Kellie - posted on 09/28/2009
It's ok to cry that is a part of the grieving process. But remember that god will not put no more on you than you can bare. I can't say that i know how you are feeling becuz i have never been thru this but you are in my prayers.
Thandiwe - posted on 09/28/2009
Hey... all i can say is that May the Good Lord be with you in this trying moment. I can't really relate to it coz i have not lost a child but have lost brothers and sisters and the pain is too much.I know for sure that he is in a better place away from the pain of this world. I pray that the almighty God strenthens you always. I will keep you in my prayers. Love you always ..

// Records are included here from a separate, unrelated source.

/-- Position, speed, time, umpire state and seams between members (R461-R464, R468, R471): a POS waits for T + CREW_LAT or, late, is
counted; a repeat brings only STANDSTILL; without one a member flies on its last speed for 100 µs; TIME gives the offset; a member in SAFE takes the crew along. -/
def Obligations.CrewFollows : Prop :=
  ∀ s : State,
    let c := s.core
    let x := c.crew
    let member := c.crewMember = true
    let lead := c.formed = true ∧ c.isLead = true
    let still (y : Int) : Prop := (∀ m, m < 16 → c.fb (F.CMP_CFG_EN m) = false) ∧ (∀ m, m < 16 → (c.bar m).pend = []) ∧
      (c.web.pitch = 0 ∨ (if c.web.rev then c.web.bNext < y else y < c.web.bNext))
    (∀ (t : BitVec 32) (pos : Int) (speed : BitVec 32) (flags : Fin 8) (seq : BitVec 16),
      let age := sext 32 ((c.t32 + 2 ^ 32 - t.toNat) % 2 ^ 32) * 4 / 5
      let m : PosMsg := { t := (c.now - age).toNat, pos := pos, speed := speed.toInt, still := bit flags.val 1, neg := bit flags.val 0
                          lost := false }
      member → bit flags.val 2 = false →
      (c.fb F.WEB_SRC_LOST = false → x.got = false ∨ x.seq ≠ seq.toNat → c.now ≤ m.t + c.crewLat →
        Runs (.crewPosRx t pos speed flags seq) s fun d => d = (c.perf 238).setCrew { x with
          rxAt := c.now, seq := seq.toNat, got := true, queue := x.queue ++ [m] }) ∧
      (c.fb F.WEB_SRC_LOST = false → x.got = true → x.seq = seq.toNat → m.still = false →
        Runs (.crewPosRx t pos speed flags seq) s fun d =>
          d = ((c.perf 238).setCrew { x with rxAt := c.now }).setB F.CREW_STAT_FLYWHEEL false) ∧
      (c.fb F.WEB_SRC_LOST = false → x.got = true → x.seq = seq.toNat → m.still = true →
        Runs (.crewPosRx t pos speed flags seq) s fun d => d.r R.WEB_SPEED = 0 ∧ d.crew.still = true ∧ d.webPosRaw = c.webPosRaw ∧
          d.fb F.CREW_STAT_FLYWHEEL = false ∧ (c.st ≠ stPrinting → d.job = c.job ∧ d.st = c.st) ∧
          (c.st = stPrinting → c.job.aborting = false → c.jobWaits = false → d.st = stHold)) ∧
      (c.fb F.WEB_SRC_LOST = false → x.got = false ∨ x.seq ≠ seq.toNat → m.t + c.crewLat < c.now → still pos → m.still = false →
        Runs (.crewPosRx t pos speed flags seq) s fun d => d.r R.CREW_POS_LATE_CNT = c.r R.CREW_POS_LATE_CNT + 1 ∧
          d.crew.pos = pos ∧ d.crew.speed = m.speed ∧ d.crew.queue = x.queue ∧ d.job = c.job) ∧
      (c.fb F.WEB_SRC_LOST = true → Runs (.crewPosRx t pos speed flags seq) s fun d =>
        d = (c.perf 238).setCrew { x with rxAt := c.now, seq := seq.toNat, got := true })) ∧
    (∀ m rest, x.queue = m :: rest → m.t + c.crewLat ≤ c.now → still m.pos →
      (c.isLead = true → Runs .crewPosApply s fun d => d = c.setCrew { x with queue := rest }) ∧
      (c.isLead = false → m.still = false ∨ c.st ≠ stPrinting → Runs .crewPosApply s fun d =>
        d.crew = { x with queue := rest, pos := m.pos, speed := m.speed, neg := m.neg, still := m.still, sent := some m } ∧
        d.r R.WEB_SPEED = BitVec.ofInt 32 (if m.still then 0 else m.speed) ∧ d.fb F.CREW_STAT_FLYWHEEL = false ∧
        (member → c.fb F.WEB_SRC_LOST = false → d.webPosRaw = m.pos) ∧ d.web.s = c.web.s ∧ d.job = c.job)) ∧
    (∀ m, lead → LinksOpen c → x.sent = some m → x.sentAt + usec ≤ c.now → Runs .posRepeat s fun d =>
      d.out = toPeers c 0xF2 [m.t, c.webPosRaw, c.i R.WEB_SPEED, b2n (c.fb F.WEB_SRC_LOST) * 4 +
        b2n (c.fb (F.ENC_STATUS_STANDSTILL (c.f F.WEB_SRC_ACTIVE))) * 2 + b2n c.webNeg, x.seq] ++ c.out ∧
      d.crew.seq = x.seq ∧ d.crew.sentAt = c.now ∧ Core.Only [] { c with crew := d.crew, out := d.out } d) ∧
    (lead → LinksOpen c → x.sent = none → x.sentAt + usec ≤ c.now → Runs .posRepeat s fun d => d.crew.seq = (x.seq + 1) % 2 ^ 16 ∧
      d.crew.sentAt = c.now ∧ d.crew.sent ≠ none ∧ d.out.length = c.out.length + c.peers.length) ∧
    (member → x.rxAt + 2 * usec ≤ c.now → Runs .crewFlywheel s fun d => d = c.setB F.CREW_STAT_FLYWHEEL true) ∧
    (∀ m, let at_ := c.now - c.crewLat
      let y := m.pos + m.speed * 65536 * 5 * ((at_ - m.t : Nat) : Int) / 4
      member → x.sent = some m → x.still = false → m.speed ≠ 0 → m.t < at_ → c.fb F.WEB_SRC_LOST = false → still y →
        c.coast.webPosRaw = y ∧ c.coast.r R.WEB_SPEED = BitVec.ofInt 32 m.speed ∧ c.coast.web.s = c.web.s ∧ c.coast.job = c.job) ∧
    (member → x.still = true ∨ x.sent = none ∨ c.fb F.WEB_SRC_LOST = true → c.coast = c) ∧
    (member → x.rxAt + 100 * usec ≤ c.now → c.fb F.WEB_SRC_LOST = false → c.st ≠ stBoot → Runs .crewPosLoss s fun d =>
      d.fb F.WEB_SRC_LOST = true ∧ d.web.lostPos = c.webPosRaw ∧ d.webPosRaw = c.webPosRaw ∧ d.ump.faultN = true ∧ d.st = stSafe ∧
      Posts c d 0x010E (31 + 0x8000) 0xFFFFFFFF) ∧
    (c.formed = true ∨ x.forming.isSome = true → c.seat = 0 → LinksOpen c → x.timeAt + msec ≤ c.now → Runs .crewTimeTx s fun d =>
      d = { c with crew := { x with timeAt := c.now }, out := toPeers c 0xF3 [c.stamp / 2 ^ 32 + 18] ++ c.out }) ∧
    (∀ t : BitVec 64,
      let th := roundDiv (16 * (((c.stamp / 2 ^ 32 : Nat) : Int) - 21 - t.toNat) - c.f (F.CP_DELAY_D 0)) 16
      c.formed = true ∨ x.forming.isSome = true → c.seat ≠ 0 → c.coxHere = true → Runs (.crewTimeRx t) s fun d =>
        d.r R.CREW_TIME_OFS = BitVec.ofInt 32 th ∧ d.r R.TIME_OFFSET = BitVec.ofInt 32 th ∧ d.web = c.web ∧ d.job = c.job ∧
        (x.forming.isSome = true → x.stepped = false → d.crew.stepped = true ∧
          (d.clk.time : Int) = ((c.clk.time : Int) - th * 2 ^ 32) % 2 ^ 96 ∧ d.timeState = tAcquiring)) ∧
    (c.formed = true → LinksOpen c → x.umpAt + 10 * usec ≤ c.now → Runs .crewUmpTx s fun d =>
      d = { c with
        crew := { x with umpAt := c.now }
        out := toPeers c 0xF6 [(b2n (c.st == stSafe) + b2n c.ump.faultN * 2 + b2n (c.f F.UMP_STAT_HEALTH == 1) * 4 : Nat)] ++
          c.out }) ∧
    (∀ (seat : Fin 4) (safe faultN degraded : Bool), c.formed = true → c.peers.contains seat.val = true →
      let u := { c.crewPort seat with ump := b2n safe + b2n faultN * 2 + b2n degraded * 4 }
      (safe = false ∨ bit (c.crewPort seat).ump 0 = true ∨ c.fb F.CREW_CFG_SAFE_ALL = false →
        Runs (.crewUmpRx seat safe faultN degraded) s fun d => d = c.setCrewPort seat u) ∧
      (safe = true → bit (c.crewPort seat).ump 0 = false → c.fb F.CREW_CFG_SAFE_ALL = true → c.st ≠ stBoot →
        Runs (.crewUmpRx seat safe faultN degraded) s fun d => d.crewPort seat = u ∧ d.st = stSafe ∧
          (c.st ≠ stSafe → d.f F.UMP_STAT_SAFE_CAUSE = 4) ∧ Posts c d 0x0C0B seat seat)) ∧
    (∀ (right : Bool) (sigma : BitVec 48) (fires : BitVec 8) (vals : List (BitVec 16)),
      let key := 2 * sigma.toNat + b2n right
      let y : SeamRec := { fires := fires.toNat, vals := (vals.take 8).map (·.toNat) }
      (c.formed = false ∨ c.printing = false ∨ c.final (sigma.toNat + c.sTof) = true →
        Runs (.crewSeamRx right sigma fires vals) s fun d => d = c) ∧
      (c.formed = true → c.printing = true → c.final (sigma.toNat + c.sTof) = false →
        Runs (.crewSeamRx right sigma fires vals) s fun d => Tab.get (fun _ => {}) d.pipe.seams key = y ∧
          Tab.get (fun _ => false) d.pipe.seamIn key = true ∧ d.web = c.web ∧ d.job = c.job ∧
          (seamDiff (Tab.get (fun _ => {}) c.pipe.seams key) y = [] →
            Core.Only [R.CREW_SEAM_SQ_CNT] { c with pipe := d.pipe } d)))
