-- ==== Sys2Proof/Laws/Access.lean ====
section
/-!
SUPPORT. What a violation, the check of reserved bits and a register write of the host can do.
-/

namespace Sys2Proof.Machine

variable (c : Core) (bar : Bar) (off : Nat) (write : Bool) (v : Word) (w : Win) (act : Core → Core)

/-- A violation writes its counter and its address, and reports. -/
theorem Core.only_violate : Core.Only [R.DEV_VIOL_CNT, R.HI_VIOL_ADDR] c (c.violate bar off write) := by
  have h : Core.Only [R.DEV_VIOL_CNT, R.HI_VIOL_ADDR] c (c.inc R.DEV_VIOL_CNT) :=
    (Core.Keeps.refl c).setR _ _ (by decide)
  have q : Core.Only [R.DEV_VIOL_CNT, R.HI_VIOL_ADDR] (c.inc R.DEV_VIOL_CNT) ((c.inc R.DEV_VIOL_CNT).perf 207) :=
    (Core.quiet_perf _ 207 (by decide)).mono fun _ ho => (Bool.or_eq_false_iff.mp ho).1
  exact (h.trans q).setR _ _ (by decide)

/-- A write that leaves the reserved bits 0 is no violation. -/
theorem Core.resvNote_clean (r : RegRow) (h : regRow off = some r) (z : v.toNat &&& r.resv = 0) : c.resvNote off v = c := by
  simp [Core.resvNote, h, z]

/-- The check of reserved bits is a violation at most. -/
theorem Core.only_resvNote : Core.Only [R.DEV_VIOL_CNT, R.HI_VIOL_ADDR] c (c.resvNote off v) := by
  unfold Core.resvNote
  split
  · split
    · exact Core.Keeps.refl c
    · exact Core.only_violate c .bar0 off true
  · exact Core.Keeps.refl c

/-- A register whose block answers takes its effect on the core that has noted the write. -/
theorem Core.hostReg_answered (h : c.pwr.held = 0) (x : c.winCut w = false) (b : c.blockAnswers off = true) :
    c.hostReg w off v act = act (if w = .cox then c.resvNote off v else (c.resvNote off v).logRegw off v) := by
  simp [Core.hostReg, h, x, b]

/-- A register whose block does not answer is a violation. -/
theorem Core.hostReg_unanswered (h : c.pwr.held = 0) (x : c.winCut w = false) (b : c.blockAnswers off = false) :
    c.hostReg w off v act = c.violate .bar0 off true := by
  simp [Core.hostReg, h, x, b]

/-- A device that is held answers nothing. -/
theorem Core.hostReg_held (h : c.pwr.held ≠ 0) : c.hostReg w off v act = c := by
  simp [Core.hostReg, h]

/-- An isolated cox reaches no register. -/
theorem Core.hostReg_cut (h : c.winCut w = true) : c.hostReg w off v act = c := by
  simp [Core.hostReg, h]

/-- The host's windows are never cut. -/
@[simp] theorem Core.winCut_host0 : c.winCut .host0 = false := rfl
@[simp] theorem Core.winCut_host2 : c.winCut .host2 = false := rfl

end Sys2Proof.Machine
end

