/-- INFLIGHT of a nib is written. -/
theorem inflight (c : Core) {n : Nat} (v : Nat) (h : n < 18) : Core.Beside l c (c.setF (F.NIBN_STAT_INFLIGHT n) v) :=
  write c _ fun x hs _ => Core.f_setF_other c v (by
    simp only [steady, Bool.and_eq_true, Bool.or_eq_true, Bool.not_eq_true', Bool.and_eq_false_iff, decide_eq_true_eq,
      decide_eq_false_iff_not, F.NIBN_STAT_INFLIGHT, R.NIBN_STAT] at hs ⊢
    omega)

theorem post (c : Core) (code src data : Nat) : Core.Beside l c (c.post code src data) := quiet (Core.quiet_post ..)

theorem perf (c : Core) {i : Nat} (h : i < 256) : Core.Beside l c (c.perf i) := quiet (Core.quiet_perf c i h)

theorem ite {p : Prop} [Decidable p] {d e : Core} (hd : Core.Beside l c d) (he : Core.Beside l c e) :
    Core.Beside l c (if p then d else e) := by split <;> assumption

theorem foldl {α : Type} {f : Core → α → Core} (as : List α) (h : ∀ a ∈ as, ∀ d, Core.Beside l d (f d a)) :
    ∀ c, Core.Beside l c (as.foldl f c) := by
  induction as with
  | nil => exact refl l
  | cons a as ih => exact fun c => (h a List.mem_cons_self c).trans (ih (fun x hx => h x (List.mem_cons_of_mem _ hx)) _)

theorem eachOf {α : Type} {op : α → Core → Core} (as : List α) (h : ∀ a ∈ as, ∀ d, Core.Beside l d (op a d)) (c : Core) :
    Core.Beside l c (c.eachOf as op) := foldl as h c

theorem each {op : Nat → Core → Core} (n : Nat) (h : ∀ i, i < n → ∀ d, Core.Beside l d (op i d)) (c : Core) :
    Core.Beside l c (c.each n op) :=
  eachOf (List.range n) (fun i hi => h i (List.mem_range.mp hi)) c

/-! What the frame says of the device. -/

/-- A register of which the frame keeps the whole. -/
theorem n (h : Core.Beside l c d) (o : Nat) (hs : steady ⟨o, 0, 32⟩ = true) (ho : o ∉ l) : d.n o = c.n o := by
  have whole (e : Core) : e.f ⟨o, 0, 32⟩ = e.n o := by
    simp only [Core.f, bits, Nat.pow_zero, Nat.div_one]
    exact Nat.mod_eq_of_lt (Core.n_lt e o)
  rw [← whole, ← whole]
  exact h.flds _ hs ho

theorem r (h : Core.Beside l c d) (o : Nat) (hs : steady ⟨o, 0, 32⟩ = true) (ho : o ∉ l) : d.r o = c.r o :=
  BitVec.eq_of_toNat_eq (h.n o hs ho)

theorem st (h : Core.Beside l c d) (ho : R.DEV_STATE ∉ l) : d.st = c.st := h.flds F.DEV_STATE_STATE (by decide) ho

theorem nibState (h : Core.Beside l c d) {m : Nat} (hm : m < 18) (ho : R.NIBN_STAT m ∉ l) : d.nibState m = c.nibState m :=
  h.flds (F.NIBN_STAT_STATE m) (steady_nibStat hm (by decide)) ho

theorem isDone (h : Core.Beside l c d) (s part k : Nat) : d.isDone s part k = c.isDone s part k := by
  unfold Core.isDone; rw [h.done]

end Core.Beside

open Sys2Proof.Machine.Core (Beside Grows)

/-! ### What a nib takes next -/

section
variable (c : Core) (n : Nat)

theorem Core.beside_setNib (v : Nib) : Beside [] c (c.setNib n v) := .state (by rfl)

theorem Core.beside_dropAudit (a : Audit) : Beside [] c (c.dropAudit a) := by
  have erased : Beside [] c { c with ump := { c.ump with audits := c.ump.audits.erase a } } := .state (by rfl)
  exact .ite (erased.trans (Core.beside_setNib ..)) erased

Alison - posted on 09/28/2009
I am so sorry to hear of your loss. I unfortunately lost a little boy too, his name was Liam. He passed away from SIDS the day before eight months and I miss him every day. I wish to give you encouraging words, to tell you the grief goes away, but it really doesn't. The best you can do is just live life day to day, and it will eventually get better. Something that helped me a lot was counseling, group and private. Also, my family was a great support system for me, and yours will be too. Be strong, be better, and don't feel guilty when you start to be happy again, you should be. I hope what I've said gives you hope that there is light at the end of the tunnel. :)
Jenna - posted on 09/28/2009
I lost my daughter in 2004 to SIDS. Its ok cry, cry and cry and cry. I still cry, typing this message I am crying. Talk about him, and talk and talk, Even if people dont want to hear it ( which is usually because they dont know what to say or how to react)talk about him. Everyone will say that it get easier, it dosnt, you will how ever figure out how to cry a little less and smile a little more. If you need someone to listen or to cry with, please do not hesitate to add me to your friends list, you are not alone.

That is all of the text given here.